Apache logs – useful oneliners
From time to time I have a need to analyze Apache access logs real quick. In most cases, website owners are noticing some strange activity or unusual traffic peak and we want to check if this has something to do with a particular client or a particular day.

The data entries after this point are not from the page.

-- ==== Sys2Proof/Machine/Step.lean ====
section
/-! DEFINITION. One step: the command at the front of the queue, or one tick of the always-on clock. -/
namespace Sys2Proof.Machine

/-- The command at the front of the queue has its effect on the state that holds the queue's rest; on an empty queue the
always-on clock ticks once (18 Table 18-1; DESIGN CHOICE, assumption 2). -/
def step (s : State) : Host.Outcome State Fault Refusal :=
  match s.pending with
  | c :: rest => exec c { s with pending := rest }
  | [] => .next { s with dev := s.dev.pass 1 }

/-- The state with the command that a word spells in front of its queue: no word spells a command, so nothing changes. -/
def State.withFetchWord (s : State) (nbits w : Nat) : State :=
  match decodeTableWord nbits w with
  | some c => { s with pending := c :: s.pending }
  | none => s

end Sys2Proof.Machine
end

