-- ==== Sys2Proof/Certificates/Slice0/Obligations.lean ====
section
/-! DEFINITION. The statements about the ZJ1024, for the provers: completion and effects by family, frames, the queue of commands
and the invariants of a step. -/
set_option maxRecDepth 4000
open Sys2Proof Sys2Proof.Machine

/-- A command on an engine of one of the four opcodes that act on commands or report state completes: OP_NOP returns the AON
tick of its commit; OP_FENCE commits at its first step where every earlier position of the rings it names has committed, and
otherwise records P of each and goes on; OP_ABORT marks a target that waits for an engine, which commits with the steps
finished; OP_SURVEY writes the summary of the caller's scope and returns its number (02 R56, R69, R71, R73). -/
def Obligations.OrderingCommandsComplete : Prop :=
  ∀ (s : State) (c : CmdRef) (io : Io) (x : Cmd), s.dev.isRunning c x →
    (isOp 0x00 x = true →
      ∃ t, exec (.opNop c io) s = .next t ∧ t.dev.ended c x { status := stOk, fill := .aonTick }) ∧
    (isOp 0x01 x = true → x.scratch = [] →
      (∀ n ∈ setBits (x.fld 16 0 64) 64, s.dev.fenceWaits c n (s.dev.cr c.ep n).p = false) →
      ∃ t, exec (.opFence c io) s = .next t ∧ t.dev.ended c x okDone) ∧
    (isOp 0x01 x = true → x.scratch = [] → x.marked = false →
      (∃ n ∈ setBits (x.fld 16 0 64) 64, s.dev.fenceWaits c n (s.dev.cr c.ep n).p = true) →
      ∃ t, exec (.opFence c io) s = .next t ∧ t.dev.cmd? c = some { x with
        executing := false, steps := x.steps + 1
        scratch := 1 :: (setBits (x.fld 16 0 64) 64).flatMap (fun n => [n, (s.dev.cr c.ep n).p.toNat]) }) ∧
    (∀ y, isOp 0x02 x = true → s.dev.boot.reloading = none →
      (s.dev.ep c.ep).cmds.find? (fun y => decide (y.ring = x.fld 16 0 6 ∧ y.pos.toNat % 2 ^ 20 = x.fld 20 0 20)) = some y →
      y.executing = false → y.outcome = none →
      ∃ t, exec (.opAbort c io) s = .next t ∧ t.dev.ended c x okDone ∧
        t.dev.cmd? { ep := c.ep, ring := y.ring, pos := y.pos } =
          some { y with marked := true, outcome := some (abortedDone y.steps) }) ∧
    (isOp 0x03 x = true → x.scratch = [] → io.pick = [] → io.wrErr = false → (s.dev.ep c.ep).up = true →
      ∃ t, exec (.opSurvey c io) s = .next t ∧ t.dev.ended c x (okDone ((s.dev.hif.surveySeq + 1) % 2 ^ 32)) ∧
        t.dev.out = .hostWrite c.ep (x.fld 16 0 64) (s.dev.takeSurveySeq.survey (s.dev.scope c.ep (x.fld 28 0 8)) false
          (s.dev.surveyCapture (s.dev.scope c.ep (x.fld 28 0 8)))) :: s.dev.out)

/-- Doorbells at an endpoint that answers accesses (02 R42, R43, R44). On an ACTIVE ring or queue, or a STARVED receive queue, the
running count that a doorbell writes is taken; a value behind the last accepted one is ignored and counted, in CNT_DB_STALE of the
ring for a command ring and in CNT_DB_STRAY of the endpoint for every other doorbell; a value that claims more than the ring holds
stops the ring and raises the endpoint's source. A value that posts a buffer ends STARVED. A doorbell of another ring state or
number does what a write of another width does: that, a write of another offset within a slot, and a write to an unassigned slot
are ignored and counted in CNT_DB_STRAY. A 32-bit write to a slot of Table 2-2 is the doorbell of that slot. A state word that
fails its parity check as it is read raises FS_EP_STATE_PARITY. -/
def Obligations.DoorbellsFollowTheirRules : Prop :=
  ∀ (s : State) (e n : Nat) (v : Word), e < 4 → (s.dev.ep e).answers = true →
    (n < 64 → (s.dev.cr e n).st = .active →
      (0x80000000 ≤ (v - (s.dev.cr e n).p).toNat →
        ∃ t, exec (.commandRingDoorbell e n v false) s = .next t ∧ t.dev.hif = s.dev.hif ∧
          t.dev.ctr .dbStale (64 * e + n) = min (s.dev.ctr .dbStale (64 * e + n) + 1) (2 ^ 64 - 1)) ∧
      ((v - (s.dev.cr e n).p).toNat < 0x80000000 → 2 ^ (s.dev.cr e n).sizeLog2 < (v - (s.dev.cr e n).f).toNat →
        ∃ t, exec (.commandRingDoorbell e n v false) s = .next t ∧
          t.dev.cr e n = { s.dev.cr e n with st := .stopped, stop := some .doorbell } ∧
          (t.dev.src (0x43 + 16 * e)).live = true) ∧
      ((v - (s.dev.cr e n).p).toNat < 0x80000000 → (v - (s.dev.cr e n).f).toNat ≤ 2 ^ (s.dev.cr e n).sizeLog2 →
        ∃ t, exec (.commandRingDoorbell e n v false) s = .next t ∧ t.dev.cr e n = { s.dev.cr e n with p := v } ∧
          (∀ m, m ≠ n → t.dev.cr e m = s.dev.cr e m) ∧ ∀ f, f ≠ e → t.dev.ep f = s.dev.ep f)) ∧
    (n < 64 → (s.dev.cq e n).st = .active →
      (0x80000000 ≤ (v - (s.dev.cq e n).consumed).toNat →
        ∃ t, exec (.completionRingDoorbell e n v false) s = .next t ∧ t.dev.hif = s.dev.hif ∧
          t.dev.ctr .dbStray e = min (s.dev.ctr .dbStray e + 1) (2 ^ 64 - 1)) ∧
      ((v - (s.dev.cq e n).consumed).toNat < 0x80000000 → 2 ^ (s.dev.cq e n).sizeLog2 < ((s.dev.cq e n).w - v).toNat →
        ∃ t, exec (.completionRingDoorbell e n v false) s = .next t ∧ t.dev.cq e n = { s.dev.cq e n with st := .stopped } ∧
          (t.dev.src (0x44 + 16 * e)).live = true) ∧
      ((v - (s.dev.cq e n).consumed).toNat < 0x80000000 → ((s.dev.cq e n).w - v).toNat ≤ 2 ^ (s.dev.cq e n).sizeLog2 →
        ∃ t, exec (.completionRingDoorbell e n v false) s = .next t ∧ t.dev.cq e n = { s.dev.cq e n with consumed := v } ∧
          (∀ m, m ≠ n → t.dev.cq e m = s.dev.cq e m) ∧ ∀ f, f ≠ e → t.dev.ep f = s.dev.ep f)) ∧
    (n < 256 → (s.dev.rxq e n).st = .active ∨ (s.dev.rxq e n).st = .starved →
      (0x80000000 ≤ (v - (s.dev.rxq e n).posted).toNat →
        ∃ t, exec (.receiveQueueDoorbell e n v false) s = .next t ∧ t.dev.hif = s.dev.hif ∧
          t.dev.ctr .dbStray e = min (s.dev.ctr .dbStray e + 1) (2 ^ 64 - 1)) ∧
      ((v - (s.dev.rxq e n).posted).toNat < 0x80000000 → 2 ^ (s.dev.rxq e n).sizeLog2 < (v - (s.dev.rxq e n).used).toNat →
        ∃ t, exec (.receiveQueueDoorbell e n v false) s = .next t ∧ t.dev.rxq e n = { s.dev.rxq e n with st := .stopped } ∧
          (t.dev.src (0x43 + 16 * e)).live = true) ∧
      ((v - (s.dev.rxq e n).posted).toNat < 0x80000000 → (v - (s.dev.rxq e n).used).toNat ≤ 2 ^ (s.dev.rxq e n).sizeLog2 →
        ∃ t, exec (.receiveQueueDoorbell e n v false) s = .next t ∧ (t.dev.rxq e n).posted = v ∧
          (t.dev.rxq e n).used = (s.dev.rxq e n).used ∧
          (t.dev.rxq e n).st = (if v = (s.dev.rxq e n).posted then (s.dev.rxq e n).st else .active) ∧ (∀ m, m ≠ n → t.dev.rxq e m = s.dev.rxq e m) ∧
          ∀ f, f ≠ e → t.dev.ep f = s.dev.ep f)) ∧
    (n < 256 → (s.dev.txq e n).st = .active →
      (0x80000000 ≤ (v - (s.dev.txq e n).posted).toNat →
        ∃ t, exec (.transmitQueueDoorbell e n v false) s = .next t ∧ t.dev.hif = s.dev.hif ∧
          t.dev.ctr .dbStray e = min (s.dev.ctr .dbStray e + 1) (2 ^ 64 - 1)) ∧
      ((v - (s.dev.txq e n).posted).toNat < 0x80000000 → 2 ^ (s.dev.txq e n).sizeLog2 < (v - (s.dev.txq e n).used).toNat →
        ∃ t, exec (.transmitQueueDoorbell e n v false) s = .next t ∧ t.dev.txq e n = { s.dev.txq e n with st := .stopped } ∧
          (t.dev.src (0x43 + 16 * e)).live = true) ∧
      ((v - (s.dev.txq e n).posted).toNat < 0x80000000 → (v - (s.dev.txq e n).used).toNat ≤ 2 ^ (s.dev.txq e n).sizeLog2 →
        ∃ t, exec (.transmitQueueDoorbell e n v false) s = .next t ∧ t.dev.txq e n = { s.dev.txq e n with posted := v } ∧
          (∀ m, m ≠ n → t.dev.txq e m = s.dev.txq e m) ∧ ∀ f, f ≠ e → t.dev.ep f = s.dev.ep f)) ∧
    (∀ t, exec (.strayDoorbell e 0 8 0) s = .next t →
      (64 ≤ n ∨ (s.dev.cr e n).st ≠ .active → exec (.commandRingDoorbell e n v false) s = .next t) ∧
      (64 ≤ n ∨ (s.dev.cq e n).st ≠ .active → exec (.completionRingDoorbell e n v false) s = .next t) ∧
      (256 ≤ n ∨ ((s.dev.rxq e n).st ≠ .active ∧ (s.dev.rxq e n).st ≠ .starved) →
        exec (.receiveQueueDoorbell e n v false) s = .next t) ∧
      (256 ≤ n ∨ (s.dev.txq e n).st ≠ .active → exec (.transmitQueueDoorbell e n v false) s = .next t)) ∧
    (∀ (off width : Nat) (w : BitVec 64),
      (off % 64 ≠ 0 ∨ width ≠ 32 ∨ 0xA000 ≤ off →
        ∃ t, exec (.strayDoorbell e off width w) s = .next t ∧ t.dev.hif = s.dev.hif ∧
          t.dev.ctr .dbStray e = min (s.dev.ctr .dbStray e + 1) (2 ^ 64 - 1)) ∧
      (n < 64 → exec (.strayDoorbell e (64 * n) 32 w) s = exec (.commandRingDoorbell e n (w.truncate 32) false) s ∧
        exec (.strayDoorbell e (0x1000 + 64 * n) 32 w) s = exec (.completionRingDoorbell e n (w.truncate 32) false) s) ∧
      (n < 256 → exec (.strayDoorbell e (0x2000 + 64 * n) 32 w) s = exec (.receiveQueueDoorbell e n (w.truncate 32) false) s ∧
        exec (.strayDoorbell e (0x6000 + 64 * n) 32 w) s = exec (.transmitQueueDoorbell e n (w.truncate 32) false) s)) ∧
    ((s.dev.ep e).badWords = [] →
      (∃ t, exec (.commandRingDoorbell e n v true) s = .next t ∧ (t.dev.src (0x4A + 16 * e)).live = true) ∧
      (∃ t, exec (.completionRingDoorbell e n v true) s = .next t ∧ (t.dev.src (0x4A + 16 * e)).live = true) ∧
      (∃ t, exec (.receiveQueueDoorbell e n v true) s = .next t ∧ (t.dev.src (0x4A + 16 * e)).live = true) ∧
      ∃ t, exec (.transmitQueueDoorbell e n v true) s = .next t ∧ (t.dev.src (0x4A + 16 * e)).live = true)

For instance, one of our clients noticed that there is an ususual high number of visits on the whole website (image stock) at the beginning of the current month. The pieces of bash code listed below helped us to pinpoint the source of the traffic.
Count traffic by day
To make our work easier I combined the access logs from the five past days into one combined log file. The first thing I checked was the numbe of requests per day:
> awk '{print $4}' combined.log | cut -d: -f1 | sort | uniq -c | sort -n 67164 [02/Jun/2019 402913 [29/May/2019 484095 [30/May/2019 1710491 [01/Jun/2019 1936686 [31/May/2019
As you can see the number of requests on May 31st and June 1st is much higher than in previous days.
Count traffic by IP
In the next step I wanted to check if the traffic came from one or more sources. To achieve this I used my second one-liner:
> awk '{print $1}' combined.log | sort | uniq -c | sort -n | tail 17593 6.9.64.68 20231 7.8.39.242 30222 4.5.255.138 38483 6.6.50.195 42278 7.8.99.43 49451 5.6.224.145 56956 4.3.107.86 72411 8.5.178.227 115413 6.5.11.183 2834852 2.8.239.35 # IP addresses are not real
As you can see, the majority of the traffic came from one of the IPs. I checked this IP location using https://www.iplocation.net/ and I found that the traffic came from Chile. This is not the usual source of traffic on this website.
Count by User Agent
As the last step I wanted to check if there is a particular User Agent string for this crawling IP. I wanted to check if this is a bot of some kind or somethign else. I used this one:
> grep 2.8.239.35 combined.log |awk 'BEGIN { FS = "\"" } ; {print $6}' | sort | uniq -c | sort -n 21 - 97 Mozilla/5.0 (Windows NT 6.1) AppleWebKit/537.36 (KHTML, like Gecko) Chrome/74.0.3729.169 Safari/537.36 2834725 Mozilla/5.0 (Windows NT 10.0; Win64; x64) AppleWebKit/537.36 (KHTML, like Gecko) Chrome/64.0.3282.167 Safari/537.36
It looks like someone was using the software with the User Agent set manually or maybe something like Selenium. Please note that the above oneliner can be a little bit tricky. If you don’t get responses you are expecting, try to adjust the $6 in the awk call – the User Agent information doesn’t have to be located in the sixth column of your log file. Please note also the fact that I used different Field Separator in awk call. Instead of default spaces I used quotation mark.